**Prompt**
Below are records. Find each line in them that holds the word "every" and copy it.

**Records provided**

-- ==== Sys2Proof/Certificates/Slice0/Obligations.lean ====
section
/-! DEFINITION. The statements for the provers. The definitions under `Sys2Proof.Spec` write what the rules say in plain
record updates, apart from the model's own operations. Each statement's docstring names the rules or sections it rests on;
where it rests on something the spec marks as its own inference or general knowledge, or on a choice of the model, it says
so. -/

namespace Sys2Proof.Spec

open Machine

/-! ## Next states in the spec's words -/

/-- The fault-stop of R256, with the code of R257. -/
def stopped (s : State) (cmd : Command) (code : BitVec 8) : State :=
  { s with faulted := true, faultCause := code, faultCmd := cmd, faultCtx := if s.hiActive then .hi else .lo }

/-- A command without a result completes: `PC[ctx]` goes on by one (R240). -/
def returned (s : State) : State :=
  if s.hiActive then { s with hi := { s.hi with pc := s.hi.pc + 1 } } else { s with lo := { s.lo with pc := s.lo.pc + 1 } }

/-- A command with the result `v` completes (R21, R240). -/
def answered (v : Word) (s : State) : State :=
  if s.hiActive then { s with hi := { s.hi with pc := s.hi.pc + 1, res := v } }
  else { s with lo := { s.lo with pc := s.lo.pc + 1, res := v } }

/-- `PC[ctx] <- n`. -/
def jumped (n : Nat) (s : State) : State :=
  if s.hiActive then { s with hi := { s.hi with pc := n } } else { s with lo := { s.lo with pc := n } }

/-- `PC[ctx]` of the issuing context. -/
def pcOf (s : State) : Nat := if s.hiActive then s.hi.pc else s.lo.pc

/-- `RES[ctx]` of the issuing context. -/
def resOf (s : State) : Word := if s.hiActive then s.hi.res else s.lo.res

/-- The schedule's first move is used up (log entry 1). -/
def moved (s : State) : State := { s with sched := schedRest s.sched }

/-- The next step is the context's command `c` (R240, R251). -/
structure Fetches (s : State) (ctx : Ctx) (c : Command) : Prop where
  processor : nextEvent s = .cpu
  noEntry : ¬ (s.irqPend = true ∧ s.ie = true ∧ s.hiActive = false ∧ s.faulted = false)
  runs : running s = some ctx
  fetched : (ctxOf s ctx).prog[(ctxOf s ctx).pc]? = some c

/-- Guard `h` is `g`, bound and configured. -/
structure GuardReady (s : State) (h : Nat) (g : Guard) : Prop where
  found : s.guards[h]? = some g
  init : g.init = true
  conf : g.conf = true

/-- Instance `h` is `p`, bound and configured, and `cl` is its cluster `channel(p.CH)`. -/
structure Leg (s : State) (h : Nat) (p : PwmInst) (cl : Channel) : Prop where
  found : s.insts[h]? = some p
  init : p.init = true
  conf : p.conf = true
  channel : p.ch ≠ 0#16
  cluster : s.chans[p.ch.toNat - 1]? = some cl

/-- The state with the instance's cluster written. -/
def withCluster (s : State) (p : PwmInst) (cl : Channel) : State := { s with chans := s.chans.set (p.ch.toNat - 1) cl }
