/-- Settles O53: each check of `onInst`, which every PWM command with a handle is. -/
theorem pwmCommonChecks : Obligations.PwmCommonChecks := by
  intro i s h need hi
  obtain ⟨body, hx⟩ := exec_eq_onInst hi s
  rw [hx]
  refine ⟨fun hh => onInst_of_length_le hh body, fun p hp hn hinit => ?_, fun p hp hn hinit hconf => ?_⟩
  · exact onInst_of_check hp (setupCheck_of_unbound hn hinit) body
  · exact onInst_of_check hp (setupCheck_of_unconfigured hn hinit hconf) body

/-- Settles O59: the invariant gives every configured leg its channel. -/
theorem invariantStepNeverStops : Obligations.InvariantStepNeverStops :=
  fun _ hs => goesOn_step (legsHaveClusters_of_inv hs)

end Sys2Proof.Proofs

/-! SUPPORT. The state after reset (R280): each bank is copies of its record's reset value, and no payload word is stored. -/

namespace Sys2Proof.Proofs

open Machine Spec

/-- R71, log entry 6: a reset guard stores no payload word, so each is read as its free value. -/
@[simp] theorem memRead_resetGuard (h i : Nat) : memRead h resetGuard i = Config.payloadAtReset h i := rfl

theorem getElem?_guards_resetOf (c : Config) {g p n h : Nat} (hh : h < g) (lo hi : List Command) :
    (State.resetOf c g p n lo hi).guards[h]? = some resetGuard :=
  List.getElem?_replicate_of_lt hh

theorem memoryWord_resetOf (c : Config) {g p n h : Nat} (hh : h < g) (lo hi : List Command) (i : Nat) :
    Memory.word (State.resetOf c g p n lo hi) h i = some (Config.payloadAtReset h i) := by
  simp [Memory.word, getElem?_guards_resetOf c hh]

/-! ## The obligation -/

/-- Settles O56: the registers by definition of the reset, the banks as copies of one record, the payload by
`memoryWord_resetOf`. -/
theorem resetValues : Obligations.ResetValues := by
  intro c nG nP nC progLo progHi s
  obtain ⟨hguards, hguard⟩ := List.eq_replicate_iff.mp (show s.guards = List.replicate nG resetGuard from rfl)
  obtain ⟨hinsts, hinst⟩ := List.eq_replicate_iff.mp (show s.insts = List.replicate nP resetInst from rfl)
  obtain ⟨hchans, hchan⟩ := List.eq_replicate_iff.mp (show s.chans = List.replicate nC (resetChannel c) from rfl)
  exact ⟨rfl, rfl, rfl, rfl, rfl, rfl, rfl, rfl, rfl, rfl, rfl, rfl, hguards, hguard, hinsts, hinst, hchans, hchan,
    fun _ hh => memoryWord_resetOf c hh progLo progHi⟩

end Sys2Proof.Proofs

/-! SUPPORT. The statements of 60_exceptions.md on the steps of the schedule (R250), and the guarantee of 20_memory.md that a
section masked by `IE = 0` is not preempted. Each agent's step has one equation. -/

namespace Sys2Proof.Proofs

open Machine Spec

/-! ## The step of each agent -/

section
variable {s t : State} {c : Nat}

theorem step_raise (he : nextEvent s = .raise) : step s = .next { moved s with irqPend := true } := by
  rw [step_eq, he]
  rfl

theorem step_trip (he : nextEvent s = .trip c) : step s = .next (tripStep c (moved s)) := by
  rw [step_eq, he]
  rfl

theorem step_sync (he : nextEvent s = .sync c) : step s = .next (syncStep c (moved s)) := by
  rw [step_eq, he]
  rfl

theorem step_tick (he : nextEvent s = .tick c) : step s = .next (tickStep c (moved s)) := by
  rw [step_eq, he]
  rfl

/-- A faulted processor does not move (R251, R259). -/
theorem step_cpu_of_faulted (he : nextEvent s = .cpu) (hf : s.faulted = true) : step s = .next (moved s) := by
  have hen : entryEnabled s = false := by simp [entryEnabled, hf]
  have hr : running s = none := by simp [running, hf]
  rw [step_eq, he]
  exact processorStep_idle (s := popSched s) hen hr

/-! ## The change of one channel -/

/-- A channel that exists is written at its place. -/
theorem modifyChan_succ {cl : Channel} (hcl : s.chans[c]? = some cl) (f : Channel → Channel) :
    modifyChan (c + 1) f s = { s with chans := s.chans.set c (f cl) } := by
  have hcl' : chan? s (c + 1) = some cl := hcl
  simp [modifyChan, hcl', setChan, chanPut]
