-- ==== Sys2Proof/Machine/Ops.lean ====
section
/-!
DEFINITION. The shared operations: putting a request to the transport (20_memory.md R31), the two operations of the RPU
(40_register_protocol.md R70, R71), ending an operation with a result, raising an error (60_exceptions.md R118, R119),
accepting an operation (42_driver_sequencer.md R98, R99) and the two resets (70_reset_and_hazards.md R130 to R133).
An error is the block's only exception; there is no handler, hence no return from one (R121).
-/

namespace Sys2Proof.Machine

/-- `pc <- p` (R6). -/
def State.moveTo (s : State) (p : Phase) : State := { s with phase := p }

/-- `x[TXBUF] <- [b0, b1, b2]`. -/
def State.setTx (s : State) (b0 b1 b2 : Byte) : State := { s with txbuf := ⟨b0, b1, b2⟩ }

/-- `x[TXBUF][0] <- b`. -/
def State.setTx0 (s : State) (b : Byte) : State := { s with txbuf := { s.txbuf with b0 := b } }

/-- `x[RXBUF] <- [b0, b1]`. -/
def State.setRx (s : State) (b0 b1 : Byte) : State := { s with rxbuf := ⟨b0, b1⟩ }

/-- `x[RXBUF][0] <- b`. -/
def State.setRx0 (s : State) (b : Byte) : State := { s with rxbuf := { s.rxbuf with b0 := b } }

/-! ### Ending an operation -/

/-- The response to an operation that succeeded (R55). -/
def Response.success (v : Word) : Response := ⟨1, 0, v, none⟩

/-- The response to an operation that raised an error (R118). -/
def Response.failure (e : ErrorKind) : Response := ⟨0, e.code, 0, e.payload⟩

/-- `return v` (R6): the operation ends with `Ok(v)` and the block waits for the next (R146). -/
def State.finish (s : State) (v : Word) : State :=
  { s with phase := .idle, trace := .response (.success v) :: s.trace }

/-- `raise E(info)` (R118): the state changes R119 lists for the error, `PHASE <- IDLE`, the error response. Nothing is
saved and control goes to the host. -/
def State.raise (s : State) (e : ErrorKind) : State :=
  { s with life := e.lifeAfter s.life, phase := .idle, trace := .response (.failure e) :: s.trace }

/-! ### One request and its answer (R31, R40) -/

/-- The state once a request has been answered: the transport moved on, the exchange recorded. -/
def State.answered (s : State) (req : Request) (a : Answer) (t : Transport) : State :=
  { s with transport := t, trace := .request req (a.result req.len) :: s.trace }

/-- One blocking request. While no answer has come the block takes no other step. -/
def transact (req : Request) (s : State) : Txn :=
  match s.transport.ask req with
  | none => .blocked s
  | some (.err e, t) => .failed e (s.answered req (.err e) t)
  | some (.ok b0 b1, t) => .got b0 b1 (s.answered req (.ok b0 b1) t)

/-- Two bytes received go to `RXBUF`; on an error it is not looked at (R70). -/
def Txn.intoRx : Txn → Txn
  | .got b0 b1 s => .got b0 b1 (s.setRx b0 b1)
  | .failed e s => .failed e s
  | .blocked s => .blocked s

/-- One byte received goes to `RXBUF[0]` (R96). -/
def Txn.intoRx0 : Txn → Txn
  | .got b0 b1 s => .got b0 b1 (s.setRx0 b0)
  | .failed e s => .failed e s
  | .blocked s => .blocked s

/-- WRITE_REGISTER of the RPU (R70), with no guard of its own (R76). -/
def rpuWrite (reg : Reg) (v : Word) (s : State) : Txn :=
  (transact (.xfer s.devAddr [reg.ptr, hi8 v, lo8 v] 2) (s.setTx reg.ptr (hi8 v) (lo8 v))).intoRx

/-- READ_REGISTER of the RPU (R71), with no guard of its own (R76). -/
def rpuRead (reg : Reg) (s : State) : Txn :=
  (transact (.xfer s.devAddr [reg.ptr] 2) (s.setTx0 reg.ptr)).intoRx

/-- The 1-byte read of the diagnostic register (R53, R96). -/
def rpuReadByte (s : State) : Txn :=
  (transact (.xfer s.devAddr [Config.whoamiReg] 1) (s.setTx0 Config.whoamiReg)).intoRx0

/-- A transaction's end: on an error `Transport(e)`, with `e` unchanged (R73, R112), else what its phase does next. -/
def Txn.complete (r : Txn) (onOk : Byte → Byte → State → State) : Host.Outcome State Fault Refusal :=
  match r with
  | .blocked s => .next s
  | .failed e s => .next (s.raise (.transport e))
  | .got b0 b1 s => .next (onOk b0 b1 s)

/-- A frame is sent only in a phase whose one request it is (R17); in another phase nothing happens (log entry 9). -/
def whenIssued (issued : Bool) (s : State) (r : Host.Outcome State Fault Refusal) :
    Host.Outcome State Fault Refusal :=
  if issued then r else .next s

/-! ### Accepting an operation -/

/-- Acceptance (R98, R99, R117): nothing is taken while the port is not ready; an illegal gain code comes before the
lifecycle guard, and the guard before the operation. -/
def accept (i : Instr) (s : State) (run : State → State) : Host.Outcome State Fault Refusal :=
  if s.phase = .idle then
    if WellFormed s.params i then
      match lifeGuard s.life i with
      | some e => .next (s.raise e)
      | none => .next (run s)
    else .next (s.raise .illegalCommand)
  else .next s

/-! ### Reset -/

/-- Reset (R130 to R132): the block's registers take their reset values, the transport and the device keep what they
have, and no request is made. -/
def State.resetBlock (s : State) (clkHz : Option Nat) : State :=
  { State.reset with
    clkHz := clkHz.getD Config.clkHzDefault
    params := s.params
    host := s.host
    transport := s.transport
    trace := .reset (clkHz.getD Config.clkHzDefault) :: s.trace }

/-- The transport once the request of this phase is abandoned in flight. What became of it is a draw (R133): a setting
it was to make is not known, and no fixture stands for the device any more, so that later answers are the script's
alone (log entry 11). -/
def Transport.abandon (t : Transport) (p : Phase) (rest : List Reply) : Transport :=
  let t' : Transport := { t with script := rest, fixture := .absent }
  match p with
  | .initIdleTo => t'.forgetSetting (.setBusIdleTimeout 0)
  | .initPinLow => t'.forgetSetting (.setPinLowTimeout 0)
  | .initClock => t'.forgetSetting (.setClockSpeed 0)
  | _ => t'

/-- Reset while an operation runs (R133): it is abandoned without a response. -/
def State.abandon (s : State) (clkHz : Option Nat) (rest : List Reply) : State :=
  { s with transport := s.transport.abandon s.phase rest }.resetBlock clkHz

end Sys2Proof.Machine
end

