-- ==== Sys2Proof/Machine/Rpu.lean ====
section
/-!
DEFINITION. The register protocol unit: the frames FW, FR, FB and the configuration word as the sequencer sends them, one
transaction each (30_encoding.md R51 to R54, 42_driver_sequencer.md R100), and the command-port operations that lead to
one frame: WRITE_REGISTER, READ_REGISTER (R97) and WHO_AM_I (R96).
-/

namespace Sys2Proof.Machine

/-- What the phase does with the two bytes a write frame returned: READ_SINGLE goes on to poll, the command-port
WRITE_REGISTER returns them as a word (R70). -/
def afterWrite (b0 b1 : Byte) (s : State) : State :=
  match s.phase with
  | .rsWrite => startPolling s
  | _ => s.finish (be16 b0 b1)

/-- What the phase does with the word a read frame returned: the poll tests it, the conversion read and the command-port
READ_REGISTER return it (R71, R91). -/
def afterRead (b0 b1 : Byte) (s : State) : State :=
  match s.phase with
  | .rsPoll => afterPoll (be16 b0 b1) s
  | _ => s.finish (be16 b0 b1)

/-- The phases whose request is a write frame to this register (R17). -/
def issuesFw (reg : Reg) : Phase → Bool
  | .regWrite => true
  | .rsWrite => reg == .config
  | _ => false

/-- The phases whose request is a read frame of this register (R17). -/
def issuesFr (reg : Reg) : Phase → Bool
  | .regRead => true
  | .rsPoll => reg == .config
  | .rsRead => reg == .conversion
  | _ => false

/-- FW (R51): the transaction of R70, then what its phase does next. -/
def execFw (reg : Reg) (v : Word) (s : State) : Host.Outcome State Fault Refusal :=
  whenIssued (issuesFw reg s.phase) s ((rpuWrite reg v s).complete afterWrite)

/-- FR (R52): the transaction of R71, then what its phase does next. -/
def execFr (reg : Reg) (s : State) : Host.Outcome State Fault Refusal :=
  whenIssued (issuesFr reg s.phase) s ((rpuRead reg s).complete afterRead)

/-- FB (R53): the transaction of R96; the byte is the result, zero-extended at the response port. -/
def execFb (s : State) : Host.Outcome State Fault Refusal :=
  whenIssued (s.phase == .waiRead) s ((rpuReadByte s).complete fun b _ s => s.finish (zextByte b))

/-- CW (R54, R80): the word the CFS makes of these codes, sent as the payload of the write frame to pointer 0x01 when
READ_SINGLE writes the configuration register (R91 step 4). -/
def execCw (mux gain rate : Code) (s : State) : Host.Outcome State Fault Refusal :=
  whenIssued (s.phase == .rsWrite) s
    ((rpuWrite .config (assemble s.params mux gain rate) s).complete afterWrite)

/-- WRITE_REGISTER at the command port (R97): the frame is put in `TXBUF` and goes out in phase `REG_WRITE`. -/
def execWriteRegister (reg : Reg) (v : Word) (s : State) : Host.Outcome State Fault Refusal :=
  accept (.writeRegister reg v) s fun s => (s.setTx reg.ptr (hi8 v) (lo8 v)).moveTo .regWrite

/-- READ_REGISTER at the command port (R97): the pointer byte is put in `TXBUF[0]` and goes out in phase `REG_READ`. -/
def execReadRegister (reg : Reg) (s : State) : Host.Outcome State Fault Refusal :=
  accept (.readRegister reg) s fun s => (s.setTx0 reg.ptr).moveTo .regRead

/-- WHO_AM_I (R96): the diagnostic pointer is put in `TXBUF[0]` and goes out in phase `WAI_READ`. -/
def execWhoAmI (s : State) : Host.Outcome State Fault Refusal :=
  accept .whoAmI s fun s => (s.setTx0 Config.whoamiReg).moveTo .waiRead

end Sys2Proof.Machine
end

**Response for this exercise**
/-- Settles O53: each check of `onInst`, which every PWM command with a handle is. -/
/-- Settles O59: the invariant gives every configured leg its channel. -/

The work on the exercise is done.